Jairo Jorge – Nosso Estado é feito por imigrantes. Nossa cultura e nossa economia refletem isso, seja pelas mãos de portugueses, italianos, alemães, poloneses… O problema de refugiados é mundial e não podemos agir de outra forma senão sendo humanitários e gerando ações que permitam que imigrantes possam ser inseridos na nossa sociedade.   

José Ivo Sartori – O Rio Grande do Sul tem no acolhimento dos imigrantes a formação de suas origens. Isso brindou nosso povo com uma das mais ricas culturas do país. Por certo nunca vamos dar as costas aos irmãos venezuelanos, ou qualquer outro povo que busque acolhimento no Estado. Claro que devemos estar preparados, assim como durante a chegada dos Haitianos e outros que vieram em busca de melhores condições. Mas não nos furtaremos de auxiliar durante esta grave crise humanitária e encontraremos as melhores alternativas.

Mateus Bandeira – Acredito que a questão prioritária é: como o Estado arcará com os custos dessas pessoas aqui, entre saúde, educação e segurança. A questão humanitária é importante, mas há que se questionar se haverá qualidade de vida para essas pessoas.  Quando o Rio Grande do Sul se tornar um Estado com maior geração de emprego e renda, fruto da política de gestão e atração de investimentos que pretendemos implementar, aí, sim, poderá haver maior tranquilidade em receber essas pessoas.

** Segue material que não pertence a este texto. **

/-- CVT (R171). -/
def convert (p : Policy) (src dst : Fmt) (rnd : Nat) (sat : Bool) (v : Val) : Nat × Flags :=
  if src.isFloat then
    if dst.isFloat then fltToFlt p dst rnd sat (readFlt p src v) else fltToIntFmt dst rnd (readFlt p src v)
  else if dst.isFloat then intToFlt p dst rnd sat (fmtInt src v)
  else (deliverInt dst.isSigned sat dst.bits (fmtInt src v), 0)

/-- Whether a finite value overflows format `dst` (R119): the flags of its rounding say so. -/
def fltOverflows (dst : Fmt) (rnd : Nat) (a : FVal) : Bool :=
  match a with
  | .fin s m e =>
    m ≠ 0 && (roundFlt { cbtab := 0, zpos := false, nanp := false, fout := false, fin := false } dst rnd true s m e
      false).2 &&& flOF ≠ 0
  | _ => false

/-- An outlier of CVTO and CVTL (R121): overflow, or an infinity or NaN that the target cannot hold. For an integer
target a finite source outside the range overflows. -/
def isOutlier (dst : Fmt) (rnd : Nat) (a : FVal) : Bool :=
  match a with
  | .nan .. => dst.isInt
  | .inf _ => dst.isInt || dst == .e4m3
  | .fin s m e => if dst.isInt then !(fits dst (fltToInt rnd s m e).1) else fltOverflows dst rnd a

/-! ## Scales (R113, R174, R175) -/

/-- A scale's value: an e8 exponent or a bf16 encoding. An e8 NaN is a quiet NaN that never propagates a payload. -/
def scaleVal (p : Policy) (e8 : Bool) (v : Nat) : FVal :=
  if e8 then
    if v % 256 = 255 then .nan false false (2 ^ 51) else .fin false 1 ((v % 256 : Nat) - 127)
  else readFlt p .bf16 (BitVec.ofNat 128 v)

/-! ## The codebook format (R111) -/

/-- Weight `w` of index `i` under a shell-table entry. -/
def cbWeight (entry i w : Nat) : Int :=
  let h := i % 2
  let sgn := if w = 7 then (List.range 7).foldl (fun a k => a != bitOf i (k + 1)) false else bitOf i (w + 1)
  let mag : Int := (2 * bitsOf entry (4 * w + 2) (4 * w) + h : Nat)
  if sgn then -mag else mag

/-- The eight weights of an index, from its shell table (R111, R112). -/
def cbWeights (shell : List (BitVec 32)) (i : Nat) : List Int :=
  let entry := (shell.getD (i / 256 % 256) 0).toNat
  (List.range 8).map (cbWeight entry i)

end Sys2Proof.Machine
end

Miguel Rossetto – Nosso compromisso com os direitos humanos é geral e abarca toda a população do estado, inclusive os refugiados. Com Haddad e Manuela, promoveremos o direito dos imigrantes conjuntamente à Política Nacional de Migrações e reconheceremos, de forma ampla, os direitos de refugiados.

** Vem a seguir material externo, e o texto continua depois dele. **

/-! ## Format X (R89, R243, R249) -/

/-- Class of a matrix operand format (R243): 0 none, 1 the 8-bit class, 2 the 16-bit class, 3 f32, 4 f64. -/
def matClass : Fmt → Nat
  | .e4m3 | .e5m2 | .s8 | .cb2 => 1
  | .f16 | .bf16 => 2
  | .f32 => 3
  | .f64 => 4
  | _ => 0

def fmtAX (op : Nat) (c : Nat) : Bool :=
  match op with
  | 0xA2 | 0xA3 | 0xA4 | 0xA5 => matClass (Fmt.ofCode c) ≠ 0
  | 0xB2 | 0xB3 | 0xB4 | 0xB5 | 0xB6 | 0xB7 => c = 3 || c = 5 || c = 7
  | 0xB9 => c = 7
  | 0xBA | 0xBB => c = 5
  | _ => true

def fmtBX (op : Nat) (c : Nat) : Bool :=
  let f := Fmt.ofCode c
  match op with
  | 0xA0 | 0xA1 => matClass f ≠ 0 && f != .cb2
  | 0xA2 | 0xA3 | 0xA4 | 0xA5 => matClass f ≠ 0
  | 0xA6 => f == .cb2
  | 0xB2 => isF f
  | 0xB3 => isFS f
  | 0xB4 => notP f
  | _ => true

/-- Words whose fmt_a, and whose fmt_b, R249 holds zero. -/
def zeroAX (op : Nat) : Bool := op = 0xA0 || op = 0xA1 || op = 0xA6 || op = 0xB0 || op = 0xB1 || op = 0xB8
def zeroBX (op : Nat) : Bool := op = 0xB0 || op = 0xB1 || 0xB8 ≤ op

def arityX (op : Nat) : List Nat :=
  match op with
  | 0xB2 | 0xB3 => [2, 3]
  | 0xB4 => [2]
  | _ => [1]

def consX (op k : Nat) : ConsNeed :=
  match op with
  | 0xA0 | 0xA1 | 0xA2 | 0xA5 | 0xA6 => .none
  | 0xA3 | 0xA4 | 0xB6 | 0xB7 => if k = 1 then .required else .optional
  | _ => .optional

/-- Format X. -/
def checkX (env : Option WordEnv) (w : Nat) : List Failure :=
  let op := bitsOf w 63 56
  let sel := bitsOf w 28 24
  let scl := bitsOf w 23 22
  let rn := bitsOf w 21 16
  let p := bitsOf w 15 10
  let isMat := op ≤ 0xA6
  let selMask := if op = 0xA4 then 15 else if op = 0xA5 then 31 else 7
  let reads := op = 0xA1 ∨ op = 0xBA ∨ op = 0xBB
  fails (zeroAX op && bitsOf w 55 52 ≠ 0) 0x24 55 ++ fails (!(fmtAX op (bitsOf w 55 52))) 0x22 55 ++
  fails (zeroBX op && bitsOf w 51 48 ≠ 0) 0x24 51 ++ fails (!(fmtBX op (bitsOf w 51 48))) 0x22 51 ++
  fails (bitOf w 47 && !(0xA2 ≤ op && op ≤ 0xA5)) 0x24 47 ++
  checkCons env w 1 (consX op 1) ++ checkCons env w 2 (consX op 2) ++
  (if isMat then fails (selMask < sel || 4 < sel % 8) 0x2D 28
   else if op = 0xB9 then fails (7 < sel) 0x2D 28 else fails (sel ≠ 0) 0x24 28) ++
  fails (scl = 3) 0x21 23 ++
  fails (scl ≠ 0 && !(op = 0xA0 || op = 0xA1 || op = 0xA3 || op = 0xA6)) 0x24 23 ++
  (if reads then
    (match env with
     | some e =>
       (match e.region rn with
        | some r => fails (4 < r.space || (r.space = 1 && r.window ≠ 0) || !r.rd) 0x2B 21
        | none => [⟨21, 0x2B⟩])
     | none => [])
   else fails (rn ≠ 0) 0x24 21) ++
  (if op = 0xA1 then (match env with | some e => fails (e.params < p + 1) 0x2A 15 | none => [])
   else if op = 0xB1 ∨ op = 0xBA ∨ op = 0xBB then checkParam env p 128 15
   else fails (p ≠ 0) 0x24 15) ++
  fails (!((arityX op).contains (bitsOf w 9 8))) 0x23 9 ++
  fails (bitOf w 7 && !(op = 0xA2 || op = 0xA3 || op = 0xB2 || op = 0xB3)) 0x24 7 ++
  fails (bitsOf w 6 0 ≠ 0) 0x21 6

/-- The operand-pair conditions of a matrix word (R243, R89), found in step 6 (R274). For acc64 = 1 with formats other than f32 and
f64 R89 names neither a step nor a code nor a bit: it is refused here, with R243's 0x87 and acc64's bit 47 (assumption entry
82). -/
def checkPair (w : Nat) : List Failure :=
  let op := bitsOf w 63 56
  if 0xA2 ≤ op ∧ op ≤ 0xA5 then
    let a := matClass (Fmt.ofCode (bitsOf w 55 52))
    let b := matClass (Fmt.ofCode (bitsOf w 51 48))
    fails (a ≠ b) 0x87 51 ++ fails ((a = 4 && !(bitOf w 47)) || (a < 3 && bitOf w 47)) 0x87 47
  else []

/-! ## Format S (R90, R97 to R103) -/

/-- Width of an RDCTL selector: its format, if it is in the table (R102). -/
def rdctlFmt (sel : Nat) : Option Fmt :=
  if sel = 3 ∨ sel = 10 then some .n64 else if sel < 10 then some .n32 else none

/-- Formats of format S. HALT's description uses no fmt (R98, R82): `checkS` asks for zero there. -/
def fmtS (op code : Nat) (f : Fmt) : Bool :=
  match op with
  | 0xC0 | 0xC6 => notP f
  | 0xC3 | 0xC4 => f == .n64
  | 0xC5 => (match rdctlFmt code with | some g => f == g | none => f == .n32 || f == .n64)
  | _ => true

/-- Format S. R102 says of a fmt that differs from the selector's width only that it is refused: it is given R95's 0x22 at bit 55
(assumption entry 83). A second consumer is admitted on YIELD, SPLICE, LAUNCH, RDCTL and CKSUM, of which R99 to R103 name the first
alone (DESIGN CHOICE, assumption entry 104). -/
def checkS (env : Option WordEnv) (w : Nat) : List Failure :=
  let op := bitsOf w 63 56
  let f := Fmt.ofCode (bitsOf w 55 52)
  let arity := bitsOf w 51 50
  let sc := bitsOf w 49 47
  let code := bitsOf w 28 21
  let rn := bitsOf w 20 15
  let stop := op = 0xC0 ∨ op = 0xC1
  let need : ConsNeed := if stop then .none else .optional
  fails (op = 0xC1 && bitsOf w 55 52 ≠ 0) 0x24 55 ++ fails (!(fmtS op code f)) 0x22 55 ++
  fails (!(if stop then arity = 1 || arity = 3 else arity = 1)) 0x23 51 ++
  (if op = 0xC4 then fails (4 < sc) 0x21 49 ++ fails (sc ≠ 3) 0x2D 49 else fails (sc ≠ 0) 0x24 49) ++
  checkCons env w 1 need ++ checkCons env w 2 need ++
  (if op = 0xC5 then fails ((rdctlFmt code).isNone) 0x2D 28 else fails (!stop && code ≠ 0) 0x24 28) ++
  (if op = 0xC3 ∨ op = 0xC4 then
    (match env with
     | some e =>
       (match e.region rn with
        | some r => fails (4 < r.space || (r.space = 1 && r.window ≠ 0) || !r.rd) 0x2B 20
        | none => [⟨20, 0x2B⟩])
     | none => [])
   else fails (rn ≠ 0) 0x24 20) ++
  fails (bitOf w 14 && arity ≠ 3) 0x23 14 ++
  fails (op ≠ 0xC4 && bitsOf w 13 6 ≠ 0) 0x24 13 ++
  fails (bitsOf w 5 0 ≠ 0) 0x21 5

/-! ## A whole word -/

/-- Whether an opcode is assigned (R91, R92). -/
def opcodeAssigned (op : Nat) : Bool :=
  op ≤ 0x0B || (0x10 ≤ op && op ≤ 0x18) || (0x20 ≤ op && op ≤ 0x58) || (0x60 ≤ op && op ≤ 0x68) ||
  (0x70 ≤ op && op ≤ 0x7E) || (0x80 ≤ op && op ≤ 0x9A) || (0xA0 ≤ op && op ≤ 0xA6) || (0xB0 ≤ op && op ≤ 0xBB) ||
  (0xC0 ≤ op && op ≤ 0xC6)

/-- The first failing check of a word (R93, step 3): without `env`, the checks that the word alone decides. -/
def checkWord (env : Option WordEnv) (word : BitVec 64) : Option Failure :=
  let w := word.toNat
  let op := bitsOf w 63 56
  if !(opcodeAssigned op) then some ⟨63, 0x20⟩
  else
    let ovf := match env with
      | some e => fails ((op = 0x61 && e.ovfList) || (op = 0x62 && !e.ovfList)) 0x19 63
      | none => []
    firstFailure (ovf ++
      (match formatOf op with
       | some .a => checkA env w
       | some .b => checkB env w
       | some .m => checkM env w
       | some .x => checkX env w
       | _ => checkS env w))

end Sys2Proof.Machine
end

Roberto Robaina – A migração é um direito humano e o governo deve fazer todo o esforço para receber e integrar refugiados que cheguem ao nosso Estado. Para isso, devemos planejar medidas de acesso à educação formal para as crianças e adolescentes, promover o acesso ao sistema de saúde e políticas para integração ao mercado de trabalho.